Referring to (c) of FIG. 1, in the one-to-many model, some layers, that is, a convolutional layer and a pooling layer, are shared between classes, and a fully coupled layer is provided for each class. At this time, since the fully coupled layer is provided for each class, the sum of the predicted probabilities of the features A and B is 100%, and the sum of the predicted probabilities of the features C and D is 100%. Therefore, since the prediction result in class I and the prediction result in class II are provided respectively, it is possible to obtain an accurate prediction result compared to FIG. 1A. In addition, since the convolution layer is shared between classes, the correlation between classes can be reflected while reducing the amount of computation compared to the model of FIG. 1B.
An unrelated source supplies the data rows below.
-- ==== Sys2Proof/Safety.lean ====
section
/-! DEFINITION. The terms claims are stated in: a safe run, the parts of the state a step leaves alone, the invariant of every
session, reachability, and what two states may differ in. -/

namespace Sys2Proof.Machine

/-- A core whose latch is clear: its session goes on (60_exceptions.md R251). -/
abbrev State.Live (s : State) : Prop := s.fault = none

/-- A live core whose next instruction is a jump to its own address: with a faulted core, the end of a run
(60_exceptions.md R259; D23). -/
def State.AtSelfJump (s : State) : Prop :=
  s.Live ∧ s.pc.toNat + 1 < 4096 ∧ (s.pc.toNat % 2 = 0 ∨ s.cfg.allowOddPc = true) ∧
  ∃ nnn : BitVec 12, nnn.toNat = s.pc.toNat ∧ decode [readByte s s.pc.toNat, readByte s (s.pc.toNat + 1)] = .ok (.jp nnn, [])

/-! ### What a step leaves alone -/

/-- Every general register but those of `p` keeps its value. -/
def KeepsRegsBut (p : Reg → Prop) (s t : State) : Prop := ∀ r : Reg, ¬ p r → getV t r = getV s r

/-- Every general register keeps its value. -/
def KeepsRegs (s t : State) : Prop := ∀ r : Reg, getV t r = getV s r

/-- Every byte of memory reads as before. -/
def KeepsMemory (s t : State) : Prop := ∀ a : Nat, readByte t a = readByte s a

/-- Every byte of memory outside the `count` bytes at `a` reads as before. -/
def KeepsMemoryBut (a count : Nat) (s t : State) : Prop :=
  ∀ b : Nat, (b < a ∨ a + count ≤ b) → readByte t b = readByte s b

/-- SP and every stack entry keep their values. -/
def KeepsStack (s t : State) : Prop := t.sp = s.sp ∧ t.stack = s.stack

/-- Both timers keep their values. -/
def KeepsTimers (s t : State) : Prop := t.dt = s.dt ∧ t.st = s.st

/-- Every cell of the framebuffer keeps its value. -/
def KeepsScreen (s t : State) : Prop := ∀ p : Pixel, getPixel t.fb p = getPixel s.fb p

/-- What no instruction writes (10_state.md R32, R35, R36): the keypad, the parameters, and, when it completes, the latch. -/
def KeepsOutside (s t : State) : Prop := t.key = s.key ∧ t.cfg = s.cfg ∧ t.fault = s.fault

/-- Everything but the general registers, I and PC: what a register-only instruction leaves alone. -/
def KeepsAllButRegs (s t : State) : Prop :=
  KeepsMemory s t ∧ KeepsStack s t ∧ KeepsTimers s t ∧ KeepsScreen s t ∧ KeepsOutside s t

/-- Everything but PC. -/
def KeepsAllButPc (s t : State) : Prop := KeepsRegs s t ∧ t.i = s.i ∧ KeepsAllButRegs s t

/-- The effect of raising a fault (30_encoding.md R95): the latch and what the call returns, and nothing else. -/
def Faults (a : Answer) (kind : Fault) (s : State) : Prop :=
  a = .next { s with fault := some (kind, s.pc), result := .fault kind }

/-- What address `b` reads as once `bytes` are stored from address `a` on (44_index_memory.md R192, R195). -/
def byteAfter (s : State) (a : Nat) (bytes : List Byte) (b : Nat) : Byte :=
  if h : a ≤ b ∧ b < a + bytes.length then bytes[b - a]'(by omega) else readByte s b

/-! ### The invariant of a session -/

/-- What a fault says of the state it was raised in (60_exceptions.md R250). -/
def FaultFits (kind : Fault) (s : State) : Prop :=
  match kind with
  | .invalidAddress a => Config.memSize ≤ a.toNat
  | .unknownOpcode w => decodeWord w = none
  | .stackOverflow => s.sp.val = Config.stackDepth
  | .stackUnderflow => s.sp.val = 0
  | .registerIndexInvariant => False
  | .misalignedPc q => q = s.pc ∧ s.pc.toNat % 2 = 1 ∧ s.cfg.allowOddPc = false
  | .operandOutOfRange w => s.cfg.highNibble = .fault ∧ ∃ x : Reg, w = encode (.skp x) ∨ w = encode (.sknp x) ∨ w = encode (.ldF x)

/-- What holds of every session: the memory is in canonical form, the parameters are sound, no PC above 0x10FE
(10_state.md R26), no return address above 0x1000 (30_encoding.md R90), and the latch holds the PC it was set at with a fault
that fits the state (10_state.md R35). -/
structure State.Inv (s : State) : Prop where
  memory : Memory.wf s.cfg s.mem = true
  params : s.cfg.wf = true
  pc     : s.pc.toNat ≤ 0x10FE
  stack  : ∀ j : Fin 16, s.stack[j.val].toNat ≤ 0x1000
  latch  : ∀ kind p, s.fault = some (kind, p) → p = s.pc ∧ s.result = .fault kind ∧ FaultFits kind s

/-- A state that some session reaches: from `create`, by calls of the host (60_exceptions.md R270, R272). -/
def Reachable (s : State) : Prop :=
  ∃ (c : Params) (draws : Nat) (rom : List Byte) (s0 : State) (cs : List HostCall),
    c.wf = true ∧ create c draws rom = .next s0 ∧ runCalls cs s0 = s

/-! ### Encodings -/

/-- Every word with this match and mask is the instruction built from its fields (the "Encoding" line of a rule). -/
def EncodedAs (pattern mask : Word) (build : Fields → Instr) : Prop :=
  ∀ w : Word, w &&& mask = pattern → decodeWord w = some (build (fieldsOf w))

/-! ### Sequences of instructions, and two states side by side -/

/-- The meanings of a list of instructions one after another, each taking the state the one before left. -/
def execAll (is : List Instr) (s : State) : Answer :=
  match is with
  | [] => .next s
  | i :: rest =>
    match exec i s with
    | .next t => execAll rest t
    | .fault k => .fault k
    | .refused r => .refused r

/-- A change of the next state. -/
def mapNext (f : State → State) (a : Answer) : Answer :=
  match a with
  | .next t => .next (f t)
  | .fault k => .fault k
  | .refused r => .refused r

/-- Two answers that end alike, with next states related by `r`. -/
def AnswersAgree (r : State → State → Prop) (a b : Answer) : Prop :=
  match a, b with
  | .next s, .next t => r s t
  | .fault k, .fault l => k = l
  | .refused k, .refused l => k = l
  | _, _ => False

/-- Two states that differ at most in dead stack entries (10_state.md R28). -/
def SameButDeadEntries (s t : State) : Prop :=
  setStack s.stack t = s ∧ ∀ j : Fin 16, j.val < s.sp.val → t.stack[j.val] = s.stack[j.val]

/-- The cells a sprite of `n` rows at I covers when drawn at (V[x], V[y]) (46_display.md R224): row `r` is the byte at I + r,
its bit 7 - c lies at column V[x] + c modulo 64 and row V[y] + r modulo 32. -/
def SpriteCovers (s : State) (x y : Reg) (n : Fin 16) (p : Pixel) : Prop :=
  ∃ r c : Nat, r < n.val ∧ c < 8 ∧ (readByte s (s.i.toNat + r)).getLsbD (7 - c) = true ∧
    p.1.val = ((getV s x).toNat + c) % 64 ∧ p.2.val = ((getV s y).toNat + r) % 32

end Sys2Proof.Machine
end

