theorem decode_bytesOfWord {w : Word} {i : Instr} (h : decodeWord w = some i) (rest : List Byte) :
    decode (bytesOfWord w ++ rest) = .ok (i, rest) := by
  show decode (w.extractLsb' 8 8 :: w.extractLsb' 0 8 :: rest) = _
  simp only [decode_two, wordOfBytes_bytes, h]

/-- Settles O3: the instruction's word matches its row, and no other row, and that row builds it back. -/
theorem decodeInvertsEncode : Obligations.DecodeInvertsEncode := fun i =>
  decode_bytesOfWord (decodeWord_encode i)

/-! ### The masks as numbers -/

theorem wordA_fieldsOf (w : Word) : wordA (fieldsOf w).o (fieldsOf w).nnn = w := by
  apply BitVec.eq_of_toNat_eq
  rw [wordA_toNat, fieldsOf_o, fieldsOf_nnn]
  omega

theorem wordXNN_fieldsOf (w : Word) : wordXNN (fieldsOf w).o (fieldsOf w).x (fieldsOf w).nn = w := by
  apply BitVec.eq_of_toNat_eq
  rw [wordXNN_toNat, fieldsOf_o, fieldsOf_x, fieldsOf_nn]
  omega

theorem wordXYN_fieldsOf (w : Word) :
    wordXYN (fieldsOf w).o (fieldsOf w).x (fieldsOf w).y (nibble (fieldsOf w).n) = w := by
  apply BitVec.eq_of_toNat_eq
  rw [wordXYN_toNat, nibble_toNat, fieldsOf_o, fieldsOf_x, fieldsOf_y, fieldsOf_n]
  omega

theorem mask_high_toNat (w : Word) : (w &&& 0xF000).toNat = w.toNat / 4096 * 4096 := by
  rw [← fieldsOf_o]
  nth_rw 1 [← wordA_fieldsOf w]
  rw [wordA_mask, append_toNat]
  simp

theorem mask_byte_toNat (w : Word) : (w &&& 0xF0FF).toNat = w.toNat / 4096 * 4096 + w.toNat % 256 := by
  rw [← fieldsOf_o, ← fieldsOf_nn]
  nth_rw 1 [← wordXNN_fieldsOf w]
  rw [wordXNN_mask_byte, append_toNat, append_toNat]
  simp

theorem mask_digit_toNat (w : Word) : (w &&& 0xF00F).toNat = w.toNat / 4096 * 4096 + w.toNat % 16 := by
  rw [← fieldsOf_o, ← fieldsOf_n]
  nth_rw 1 [← wordXYN_fieldsOf w]
  rw [wordXYN_mask_digit, append_toNat, append_toNat, append_toNat, nibble_toNat]
  simp

/-! ### A row's test as equations of numbers -/

theorem Row.hits_iff (r : Row) (w : Word) : r.hits w = true ↔ (w &&& r.mask).toNat = r.pattern.toNat := by
  rw [Row.hits, beq_iff_eq, BitVec.toNat_eq]

section
variable {p w : Word} {build : Fields → Instr}

theorem hits_whole : Row.hits ⟨p, 0xFFFF, build⟩ w = true ↔ w = p := by
  rw [Row.hits, beq_iff_eq, show w &&& 0xFFFF = w from BitVec.and_allOnes]

theorem hits_high (hp : p.toNat % 4096 = 0) :
    Row.hits ⟨p, 0xF000, build⟩ w = true ↔ w.toNat / 4096 = p.toNat / 4096 := by
  rw [Row.hits_iff, mask_high_toNat]
  dsimp only
  omega

theorem hits_byte (hp : p.toNat % 4096 < 256) :
    Row.hits ⟨p, 0xF0FF, build⟩ w = true ↔ w.toNat / 4096 = p.toNat / 4096 ∧ w.toNat % 256 = p.toNat % 256 := by
  rw [Row.hits_iff, mask_byte_toNat]
  dsimp only
  omega

theorem hits_digit (hp : p.toNat % 4096 < 16) :
    Row.hits ⟨p, 0xF00F, build⟩ w = true ↔ w.toNat / 4096 = p.toNat / 4096 ∧ w.toNat % 16 = p.toNat % 16 := by
  rw [Row.hits_iff, mask_digit_toNat]
  dsimp only
  omega

end

/-! ### Encoding a decoded instruction -/

/-- The instruction a row builds from a word it matches encodes to that word: the row drops no bit. -/
def Row.Inverts (r : Row) : Prop := ∀ w : Word, r.hits w = true → encode (r.build (fieldsOf w)) = w

section
variable {p : Word} {o : BitVec 4} {build : Fields → Instr}

theorem fields_of_hits_high {w : Word} (hp : p.toNat = o.toNat * 4096)
    (hw : Row.hits ⟨p, 0xF000, build⟩ w = true) : (fieldsOf w).o = o := by
  have ho := (hits_high (by omega)).1 hw
  apply BitVec.eq_of_toNat_eq
  rw [fieldsOf_o]
  omega

theorem fields_of_hits_digit {d : BitVec 4} {w : Word} (hp : p.toNat = o.toNat * 4096 + d.toNat)
    (hw : Row.hits ⟨p, 0xF00F, build⟩ w = true) : (fieldsOf w).o = o ∧ nibble (fieldsOf w).n = d := by
  have hd := d.isLt
  obtain ⟨ho, hn⟩ := (hits_digit (by omega)).1 hw
  constructor <;> apply BitVec.eq_of_toNat_eq
  · rw [fieldsOf_o]
    omega
  · rw [nibble_toNat, fieldsOf_n]
    omega

theorem fields_of_hits_byte {b : Byte} {w : Word} (hp : p.toNat = o.toNat * 4096 + b.toNat)
    (hw : Row.hits ⟨p, 0xF0FF, build⟩ w = true) : (fieldsOf w).o = o ∧ (fieldsOf w).nn = b := by
  have hb := b.isLt
  obtain ⟨ho, hn⟩ := (hits_byte (by omega)).1 hw
  constructor <;> apply BitVec.eq_of_toNat_eq
  · rw [fieldsOf_o]
    omega
  · rw [fieldsOf_nn]
    omega

theorem inverts_whole {i : Instr} (h : encode i = p) : Row.Inverts ⟨p, 0xFFFF, fun _ => i⟩ := by
  intro w hw
  rw [h, hits_whole.1 hw]

theorem inverts_A (h : ∀ f, encode (build f) = wordA o f.nnn) (hp : p.toNat = o.toNat * 4096) :
    Row.Inverts ⟨p, 0xF000, build⟩ := by
  intro w hw
  rw [h, ← fields_of_hits_high hp hw, wordA_fieldsOf]

theorem inverts_XNN (h : ∀ f, encode (build f) = wordXNN o f.x f.nn) (hp : p.toNat = o.toNat * 4096) :
    Row.Inverts ⟨p, 0xF000, build⟩ := by
  intro w hw
  rw [h, ← fields_of_hits_high hp hw, wordXNN_fieldsOf]

theorem inverts_XYN (h : ∀ f, encode (build f) = wordXYN o f.x f.y (nibble f.n)) (hp : p.toNat = o.toNat * 4096) :
    Row.Inverts ⟨p, 0xF000, build⟩ := by
  intro w hw
  rw [h, ← fields_of_hits_high hp hw, wordXYN_fieldsOf]

theorem inverts_XY {d : BitVec 4} (h : ∀ f, encode (build f) = wordXYN o f.x f.y d)
    (hp : p.toNat = o.toNat * 4096 + d.toNat) : Row.Inverts ⟨p, 0xF00F, build⟩ := by
  intro w hw
  obtain ⟨ho, hd⟩ := fields_of_hits_digit hp hw
  rw [h, ← ho, ← hd, wordXYN_fieldsOf]

theorem inverts_XF {b : Byte} (h : ∀ f, encode (build f) = wordXNN o f.x b)
    (hp : p.toNat = o.toNat * 4096 + b.toNat) : Row.Inverts ⟨p, 0xF0FF, build⟩ := by
  intro w hw
  obtain ⟨ho, hb⟩ := fields_of_hits_byte hp hw
  rw [h, ← ho, ← hb, wordXNN_fieldsOf]

end

theorem rows0_invert : ∀ r ∈ rows0, r.Inverts := by
  simp only [rows0, List.forall_mem_cons]
  exact ⟨inverts_whole rfl, inverts_whole rfl, inverts_A (fun _ => rfl) rfl, inverts_A (fun _ => rfl) rfl,
    inverts_XNN (fun _ => rfl) rfl, inverts_XNN (fun _ => rfl) rfl, inverts_XY (fun _ => rfl) rfl,
    inverts_XNN (fun _ => rfl) rfl, inverts_XNN (fun _ => rfl) rfl, List.forall_mem_nil _⟩

theorem rows8_invert : ∀ r ∈ rows8, r.Inverts := by
  simp only [rows8, List.forall_mem_cons]
  refine ⟨?_, ?_, ?_, ?_, ?_, ?_, ?_, ?_, ?_, List.forall_mem_nil _⟩ <;> exact inverts_XY (fun _ => rfl) rfl

theorem rows9_invert : ∀ r ∈ rows9, r.Inverts := by
  simp only [rows9, List.forall_mem_cons]
  exact ⟨inverts_XY (fun _ => rfl) rfl, inverts_A (fun _ => rfl) rfl, inverts_A (fun _ => rfl) rfl,
    inverts_XNN (fun _ => rfl) rfl, inverts_XYN (fun _ => rfl) rfl, inverts_XF (fun _ => rfl) rfl,
    inverts_XF (fun _ => rfl) rfl, List.forall_mem_nil _⟩

theorem rowsF_invert : ∀ r ∈ rowsF, r.Inverts := by
  simp only [rowsF, List.forall_mem_cons]
  refine ⟨?_, ?_, ?_, ?_, ?_, ?_, ?_, ?_, List.forall_mem_nil _⟩ <;> exact inverts_XF (fun _ => rfl) rfl

theorem opcodeTable_inverts {r : Row} (hr : r ∈ opcodeTable) : r.Inverts := by
  simp only [opcodeTable, List.mem_append] at hr
  obtain ((h | h) | h) | h := hr
  · exact rows0_invert r h
  · exact rows8_invert r h
  · exact rows9_invert r h
  · exact rowsF_invert r h
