-- ==== Sys2Proof/Config.lean ====
section
/-! DEFINITION. The machine's parameters (00_scope.md R9) and its one open value. -/

namespace Sys2Proof

/-- How a fetch treats a `pc` that is not a multiple of 4 (20_memory.md R44, D6). -/
inductive FetchAlign where
  /-- read the 4 bytes at `pc` (the default) -/
  | exact
  /-- read the 4 bytes at `pc & 0xFFFFFFFC` -/
  | alignDown
  /-- stop with MisalignedFetch unless `pc[1:0] = 00` -/
  | trap
deriving DecidableEq, Repr

/-- The parameters of one machine (00_scope.md R9). They are carried beside the state, so that a
statement about every state is a statement about every value of them; no step writes them
(DESIGN CHOICE, safe, log 1). -/
structure Params where
  fetchAlign         : FetchAlign
  misalignedDataTrap : Bool
  textStart          : Word
  spInit             : Word
  gpInit             : Word
deriving DecidableEq, Repr

/-- The default values of 00_scope.md R9. -/
def Params.default : Params where
  fetchAlign         := .exact
  misalignedDataTrap := false
  textStart          := 0x00010000
  spInit             := 0xBFFFFFF0
  gpInit             := 0x10008000

/-- `DATA_START`, where a host places the assembler's data segment: OPEN in the spec (00_scope.md R9,
D15), so a free value. Only the host's data placement reads it (safe, log 9). -/
opaque Config.dataStart : Word

end Sys2Proof
end

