-- ==== Sys2Proof/Machine/Cycle.lean ====
section
/-! DEFINITION. One clock cycle as a register transfer, and the host's clock (spec/40_datapath_cycle.md R83, R89, R92, R93). -/

namespace Sys2Proof.Machine

/-- The FSM state after this one, `(state + 1) mod 5` (10_state.md R24, 40_datapath_cycle.md R76). -/
def FsmState.succ : FsmState → FsmState
  | .fetch => .decode
  | .decode => .execute
  | .execute => .memory
  | .memory => .writeback
  | .writeback => .fetch

/-- The FSM state's number (10_state.md R24). -/
def FsmState.number : FsmState → Nat
  | .fetch => 0
  | .decode => 1
  | .execute => 2
  | .memory => 3
  | .writeback => 4

/-- The RAM's result: the bytes read, extended to 32 bits; a word read is not sign-affected (R83). -/
def ramExtend (size : AccessSize) (memUnsigned : Bool) (r : Word) : Word :=
  extendRead size (if memUnsigned then .unsigned else .signed) r

/-- What a RAM cycle leaves: the RAM's bytes, which of them have been written, and the word read. -/
structure RamResult where
  mem     : Memory
  written : Written
  data    : Word
deriving DecidableEq, Repr

/-- The read that ends every RAM cycle, after any store of the cycle (R83). -/
def ramRead (m : Memory) (wr : Written) (size : AccessSize) (memUnsigned : Bool) (addr : Word) :
    Except Fault RamResult :=
  match memRead m addr size with
  | .error f => .error f
  | .ok r => .ok ⟨m, wr, ramExtend size memUnsigned r⟩

/-- `RamCycle` (R83): the alignment check of a data access, the store, then the read. An unmatched
`memSize` raises UndefinedDecode (R82); it records the latched word (DESIGN CHOICE, unreachable, log 12). -/
def State.ramCycle (s : State) (c : Control) (g : Signals) : Except Fault RamResult :=
  match lookup memSizeTable c.memSize with
  | none => .error (.undefinedDecode s.ir)
  | some size =>
    if s.params.misalignedDataTrap && c.memAddrMuxSrc == .aluOut && !aligned g.memAddress size then
      .error (.misalignedAccess g.memAddress size)
    else if c.memWrite then
      match memWrite s.mem g.memAddress size g.readData2 with
      | .error f => .error f
      | .ok m => ramRead m (s.written.mark g.memAddress.toNat size.bytes) size c.memUnsigned g.memAddress
    else ramRead s.mem s.written size c.memUnsigned g.memAddress

/-- The ALU's registers at the end of a cycle (R84 `AluCycle`). -/
def State.aluCycle (s : State) (c : Control) (g : Signals) : State :=
  if c.aluCalc then s.setAlu (alu c.aluOp c.aluAlt g.aluIn1 g.aluIn2) else s

/-- The register file at the end of a cycle (R85). -/
def State.regCycle (s : State) (c : Control) (g : Signals) : State :=
  if c.regWrite then s.writeReg g.writeReg g.writeData else s

/-- The end of a cycle: every register loads together (R89). `g` and `c` were computed from `s`. -/
def State.commit (s : State) (c : Control) (g : Signals) (ram : RamResult) : State :=
  let s1 := (s.aluCycle c g).regCycle c g
  { s1 with
    mem := ram.mem
    written := ram.written
    memReadData := ram.data
    ir := if c.loadInstr then g.memReadData else s1.ir
    pc := if c.loadPC then g.pcIn else s1.pc
    fsm := s1.fsm.succ }

/-- The stop a cycle raises before the register file is read, and the word DECODE then leaves in `ir`
(R81, R89, 60_exceptions.md R144): MisalignedFetch in FETCH; EndOfProgram, then UndefinedDecode in DECODE. -/
def State.earlyStop (s : State) (c : Control) : Option State :=
  if s.fsm == .fetch && s.fetchTraps then some (s.raiseStop s.fsm (.fault (.misalignedFetch s.pc)))
  else if c.loadInstr && s.memReadData == 0 then
    some ({ s with ir := s.memReadData }.raiseStop s.fsm .endOfProgram)
  else if c.loadInstr && !accepted s.memReadData then
    some ({ s with ir := s.memReadData }.raiseStop s.fsm (.fault (.undefinedDecode s.memReadData)))
  else none

/-- The rest of a cycle that raised no early stop: signals, RAM, and the register loads. An opcode the
immediate table has no row for raises UndefinedDecode (30_encoding.md R56). -/
def State.transfer (s : State) (c : Control) : State :=
  match immOf s.ir with
  | none => s.raiseStop s.fsm (.fault (.undefinedDecode s.ir))
  | some imm =>
    match s.ramCycle c (s.signals c imm) with
    | .error f => s.raiseStop s.fsm (.fault f)
    | .ok ram => s.commit c (s.signals c imm) ram

/-- `Cycle()` (R89), for a running core. A cycle that raises a stop leaves every register as it was but
`stop` and, in DECODE, `ir`, and writes no memory byte. -/
def cycle (s : State) : State :=
  match s.control with
  | none => s.raiseStop s.fsm (.fault (.undefinedDecode s.ir))
  | some c =>
    match s.earlyStop c with
    | some s' => s'
    | none => s.transfer c

/-- What `tick()` tells the host (R92). -/
inductive TickResult where
  /-- `true`: the cycle completed -/
  | completed
  /-- `false`: the program is done -/
  | done
  /-- an error, for a fault -/
  | error (r : Fault)
deriving DecidableEq, Repr

/-- The outcome a stop register stands for (R92, 60_exceptions.md R138). -/
def Stop.result : Stop → TickResult
  | .none => .completed
  | .endOfProgram => .done
  | .fault r => .error r

/-- The state a `tick()` leaves (R92): one cycle of a running core; a stopped core is quiescent
(60_exceptions.md R138). -/
def tickState (s : State) : State :=
  match s.stop with
  | .none => cycle { s with started := true }
  | .endOfProgram => s
  | .fault _ => s

/-- `tick()` (R92): the state it leaves and what it tells the host. -/
def tick (s : State) : State × TickResult := (tickState s, (tickState s).stop.result)

/-- `n` ticks. -/
def ticks : Nat → State → State
  | 0, s => s
  | n + 1, s => ticks n (tickState s)

/-- `run()` (R93), for at most `fuel` ticks: `none` while it has not ended. A program that never ends has
no result at any fuel (log 15). -/
def run : Nat → State → Option (State × TickResult)
  | 0, _ => none
  | n + 1, s =>
    match (tickState s).stop with
    | .none => run n (tickState s)
    | .endOfProgram => some (tickState s, .done)
    | .fault r => some (tickState s, .error r)

end Sys2Proof.Machine
end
2 is a diagram showing the structure of a neural network model 1 according to an embodiment of the present invention. In FIG. 2, there are N _T classes (T ₁ , T ₂ , ... T _t , ... T _NT ), _{two characteristics belong to class T 1} , and two characteristics belong to class T ₂ It is assumed that this belongs, n kinds of characteristics belong to class T _t , and three characteristics belong to class T _NT.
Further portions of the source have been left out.